* Activity *
From the entries below, return only the lines starting at the one that contains "-- ==== Sys2Proof/Tests/Slice0.lean" and ending at the one that contains "decodeDescriptor ⟨0x10000000, 8, 0, 0⟩", exactly as they stand.

* Dataset records *
%%
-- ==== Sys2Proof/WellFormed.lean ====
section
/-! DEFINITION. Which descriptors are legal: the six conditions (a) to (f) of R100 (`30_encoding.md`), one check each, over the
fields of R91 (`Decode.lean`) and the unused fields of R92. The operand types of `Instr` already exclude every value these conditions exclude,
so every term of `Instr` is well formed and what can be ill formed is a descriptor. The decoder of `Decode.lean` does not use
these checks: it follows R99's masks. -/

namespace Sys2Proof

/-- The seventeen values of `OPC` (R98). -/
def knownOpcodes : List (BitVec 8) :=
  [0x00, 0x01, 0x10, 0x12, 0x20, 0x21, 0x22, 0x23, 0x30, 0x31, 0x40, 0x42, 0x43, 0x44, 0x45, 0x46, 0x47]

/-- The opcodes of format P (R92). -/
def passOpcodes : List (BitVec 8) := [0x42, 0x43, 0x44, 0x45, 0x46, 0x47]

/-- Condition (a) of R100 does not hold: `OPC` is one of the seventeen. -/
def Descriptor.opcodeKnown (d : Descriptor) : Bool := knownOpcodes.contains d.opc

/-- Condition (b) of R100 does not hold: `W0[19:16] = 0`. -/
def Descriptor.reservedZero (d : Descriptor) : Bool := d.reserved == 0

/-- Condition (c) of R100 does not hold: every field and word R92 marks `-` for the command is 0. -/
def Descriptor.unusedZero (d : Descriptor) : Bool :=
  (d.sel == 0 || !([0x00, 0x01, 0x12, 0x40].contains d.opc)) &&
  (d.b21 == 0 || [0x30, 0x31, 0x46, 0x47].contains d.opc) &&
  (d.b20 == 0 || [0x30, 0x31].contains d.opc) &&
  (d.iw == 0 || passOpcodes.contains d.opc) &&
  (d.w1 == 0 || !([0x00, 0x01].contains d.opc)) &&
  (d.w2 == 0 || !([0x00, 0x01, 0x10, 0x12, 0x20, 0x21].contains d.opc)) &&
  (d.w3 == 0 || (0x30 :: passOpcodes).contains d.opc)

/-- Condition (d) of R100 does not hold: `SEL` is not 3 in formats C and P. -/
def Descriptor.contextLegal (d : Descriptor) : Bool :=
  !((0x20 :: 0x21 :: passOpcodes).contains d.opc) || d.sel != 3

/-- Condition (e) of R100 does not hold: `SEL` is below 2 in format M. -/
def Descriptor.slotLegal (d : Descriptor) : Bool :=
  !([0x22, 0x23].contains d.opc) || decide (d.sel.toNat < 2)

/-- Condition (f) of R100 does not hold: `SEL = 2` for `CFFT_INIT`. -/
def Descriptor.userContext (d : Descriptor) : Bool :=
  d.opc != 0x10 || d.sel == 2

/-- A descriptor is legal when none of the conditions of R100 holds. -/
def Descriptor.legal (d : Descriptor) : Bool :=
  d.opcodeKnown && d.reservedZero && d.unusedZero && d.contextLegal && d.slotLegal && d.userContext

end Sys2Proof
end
%%
%%
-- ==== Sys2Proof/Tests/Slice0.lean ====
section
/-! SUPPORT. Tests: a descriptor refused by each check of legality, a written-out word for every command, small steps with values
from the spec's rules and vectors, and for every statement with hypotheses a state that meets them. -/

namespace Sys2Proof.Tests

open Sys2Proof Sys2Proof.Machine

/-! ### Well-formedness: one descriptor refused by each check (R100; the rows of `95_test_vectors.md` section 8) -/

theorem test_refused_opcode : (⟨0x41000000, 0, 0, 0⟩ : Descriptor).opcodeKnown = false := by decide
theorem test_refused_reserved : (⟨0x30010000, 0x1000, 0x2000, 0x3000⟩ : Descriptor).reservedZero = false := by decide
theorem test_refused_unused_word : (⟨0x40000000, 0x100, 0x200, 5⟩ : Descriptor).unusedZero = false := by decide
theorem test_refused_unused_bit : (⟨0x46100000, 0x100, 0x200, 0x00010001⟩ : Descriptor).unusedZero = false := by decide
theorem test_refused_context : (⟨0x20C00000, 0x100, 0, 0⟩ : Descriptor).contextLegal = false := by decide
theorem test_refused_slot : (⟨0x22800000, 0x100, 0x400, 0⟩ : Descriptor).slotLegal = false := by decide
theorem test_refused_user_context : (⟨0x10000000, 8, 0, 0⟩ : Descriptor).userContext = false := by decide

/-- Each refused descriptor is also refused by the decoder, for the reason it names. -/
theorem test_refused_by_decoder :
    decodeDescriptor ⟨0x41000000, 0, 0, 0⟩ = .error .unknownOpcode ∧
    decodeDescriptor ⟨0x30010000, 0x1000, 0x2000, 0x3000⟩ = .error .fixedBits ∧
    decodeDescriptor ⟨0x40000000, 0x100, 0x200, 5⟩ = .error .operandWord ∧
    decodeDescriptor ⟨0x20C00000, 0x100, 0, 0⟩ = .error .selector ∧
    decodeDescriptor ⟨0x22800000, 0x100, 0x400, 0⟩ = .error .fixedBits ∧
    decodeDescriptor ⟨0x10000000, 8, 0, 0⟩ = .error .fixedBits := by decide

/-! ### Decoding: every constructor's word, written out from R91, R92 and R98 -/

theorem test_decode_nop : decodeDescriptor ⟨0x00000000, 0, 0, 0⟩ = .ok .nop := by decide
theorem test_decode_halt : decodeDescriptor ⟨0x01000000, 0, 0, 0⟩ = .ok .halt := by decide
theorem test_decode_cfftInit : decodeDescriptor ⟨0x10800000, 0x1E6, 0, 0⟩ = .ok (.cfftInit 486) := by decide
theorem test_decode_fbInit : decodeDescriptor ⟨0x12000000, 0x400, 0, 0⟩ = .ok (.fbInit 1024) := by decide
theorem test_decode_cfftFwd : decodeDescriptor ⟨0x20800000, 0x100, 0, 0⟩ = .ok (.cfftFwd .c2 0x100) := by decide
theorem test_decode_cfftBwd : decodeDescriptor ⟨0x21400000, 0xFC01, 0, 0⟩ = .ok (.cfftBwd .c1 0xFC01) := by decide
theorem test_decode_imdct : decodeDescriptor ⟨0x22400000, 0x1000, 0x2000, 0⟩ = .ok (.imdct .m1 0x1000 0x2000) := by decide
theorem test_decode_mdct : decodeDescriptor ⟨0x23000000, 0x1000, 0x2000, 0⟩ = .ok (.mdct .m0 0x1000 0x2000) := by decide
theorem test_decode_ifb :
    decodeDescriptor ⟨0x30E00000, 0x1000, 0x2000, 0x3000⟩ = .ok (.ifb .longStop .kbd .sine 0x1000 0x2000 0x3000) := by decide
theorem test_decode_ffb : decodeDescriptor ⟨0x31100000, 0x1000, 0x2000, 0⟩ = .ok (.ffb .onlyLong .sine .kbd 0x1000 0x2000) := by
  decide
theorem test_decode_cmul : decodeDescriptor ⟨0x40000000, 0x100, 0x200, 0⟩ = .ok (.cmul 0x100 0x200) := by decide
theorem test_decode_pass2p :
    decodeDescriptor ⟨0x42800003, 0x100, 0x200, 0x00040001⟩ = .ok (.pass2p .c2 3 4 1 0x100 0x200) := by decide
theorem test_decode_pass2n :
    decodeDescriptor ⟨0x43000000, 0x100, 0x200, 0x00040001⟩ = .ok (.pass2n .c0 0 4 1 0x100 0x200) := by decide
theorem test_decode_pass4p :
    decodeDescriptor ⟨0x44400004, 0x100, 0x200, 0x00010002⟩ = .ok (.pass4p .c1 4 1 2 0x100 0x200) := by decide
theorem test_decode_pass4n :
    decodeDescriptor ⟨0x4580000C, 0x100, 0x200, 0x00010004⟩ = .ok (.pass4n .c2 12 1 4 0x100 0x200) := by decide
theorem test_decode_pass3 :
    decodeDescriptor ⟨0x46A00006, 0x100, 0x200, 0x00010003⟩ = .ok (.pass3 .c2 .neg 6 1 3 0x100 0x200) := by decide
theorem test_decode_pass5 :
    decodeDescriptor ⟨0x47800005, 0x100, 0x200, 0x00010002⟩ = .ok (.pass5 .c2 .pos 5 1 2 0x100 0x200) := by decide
%%
%%
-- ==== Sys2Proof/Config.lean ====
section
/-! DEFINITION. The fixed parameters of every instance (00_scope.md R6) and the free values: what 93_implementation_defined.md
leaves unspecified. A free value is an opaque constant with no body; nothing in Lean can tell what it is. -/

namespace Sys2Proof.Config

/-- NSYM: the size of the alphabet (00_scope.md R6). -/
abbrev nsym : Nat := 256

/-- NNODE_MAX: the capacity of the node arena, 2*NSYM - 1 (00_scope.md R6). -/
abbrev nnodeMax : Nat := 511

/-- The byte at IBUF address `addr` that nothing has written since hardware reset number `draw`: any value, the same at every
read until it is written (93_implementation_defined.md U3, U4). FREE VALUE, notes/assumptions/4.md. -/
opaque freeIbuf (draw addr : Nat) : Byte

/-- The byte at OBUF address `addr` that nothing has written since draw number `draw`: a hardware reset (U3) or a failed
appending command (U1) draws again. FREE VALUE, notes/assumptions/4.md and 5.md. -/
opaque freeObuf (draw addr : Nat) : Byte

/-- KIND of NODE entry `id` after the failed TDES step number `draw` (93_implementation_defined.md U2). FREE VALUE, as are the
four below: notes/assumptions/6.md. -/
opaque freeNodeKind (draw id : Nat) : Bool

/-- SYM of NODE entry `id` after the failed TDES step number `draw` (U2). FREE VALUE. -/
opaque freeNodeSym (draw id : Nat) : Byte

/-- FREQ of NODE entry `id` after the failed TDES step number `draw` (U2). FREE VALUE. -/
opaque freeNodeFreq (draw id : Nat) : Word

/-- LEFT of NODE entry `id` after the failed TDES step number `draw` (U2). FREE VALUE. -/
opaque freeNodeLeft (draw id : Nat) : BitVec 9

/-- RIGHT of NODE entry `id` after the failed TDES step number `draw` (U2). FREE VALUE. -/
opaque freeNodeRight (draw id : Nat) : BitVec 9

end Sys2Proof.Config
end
%%
* Exercise response *
-- ==== Sys2Proof/Tests/Slice0.lean ====
section
/-! SUPPORT. Tests: a descriptor refused by each check of legality, a written-out word for every command, small steps with values
from the spec's rules and vectors, and for every statement with hypotheses a state that meets them. -/

namespace Sys2Proof.Tests

open Sys2Proof Sys2Proof.Machine

/-! ### Well-formedness: one descriptor refused by each check (R100; the rows of `95_test_vectors.md` section 8) -/

theorem test_refused_opcode : (⟨0x41000000, 0, 0, 0⟩ : Descriptor).opcodeKnown = false := by decide
theorem test_refused_reserved : (⟨0x30010000, 0x1000, 0x2000, 0x3000⟩ : Descriptor).reservedZero = false := by decide
theorem test_refused_unused_word : (⟨0x40000000, 0x100, 0x200, 5⟩ : Descriptor).unusedZero = false := by decide
theorem test_refused_unused_bit : (⟨0x46100000, 0x100, 0x200, 0x00010001⟩ : Descriptor).unusedZero = false := by decide
theorem test_refused_context : (⟨0x20C00000, 0x100, 0, 0⟩ : Descriptor).contextLegal = false := by decide
theorem test_refused_slot : (⟨0x22800000, 0x100, 0x400, 0⟩ : Descriptor).slotLegal = false := by decide
theorem test_refused_user_context : (⟨0x10000000, 8, 0, 0⟩ : Descriptor).userContext = false := by decide

/-- Each refused descriptor is also refused by the decoder, for the reason it names. -/
theorem test_refused_by_decoder :
    decodeDescriptor ⟨0x41000000, 0, 0, 0⟩ = .error .unknownOpcode ∧
    decodeDescriptor ⟨0x30010000, 0x1000, 0x2000, 0x3000⟩ = .error .fixedBits ∧
    decodeDescriptor ⟨0x40000000, 0x100, 0x200, 5⟩ = .error .operandWord ∧
    decodeDescriptor ⟨0x20C00000, 0x100, 0, 0⟩ = .error .selector ∧
    decodeDescriptor ⟨0x22800000, 0x100, 0x400, 0⟩ = .error .fixedBits ∧
    decodeDescriptor ⟨0x10000000, 8, 0, 0⟩ = .error .fixedBits := by decide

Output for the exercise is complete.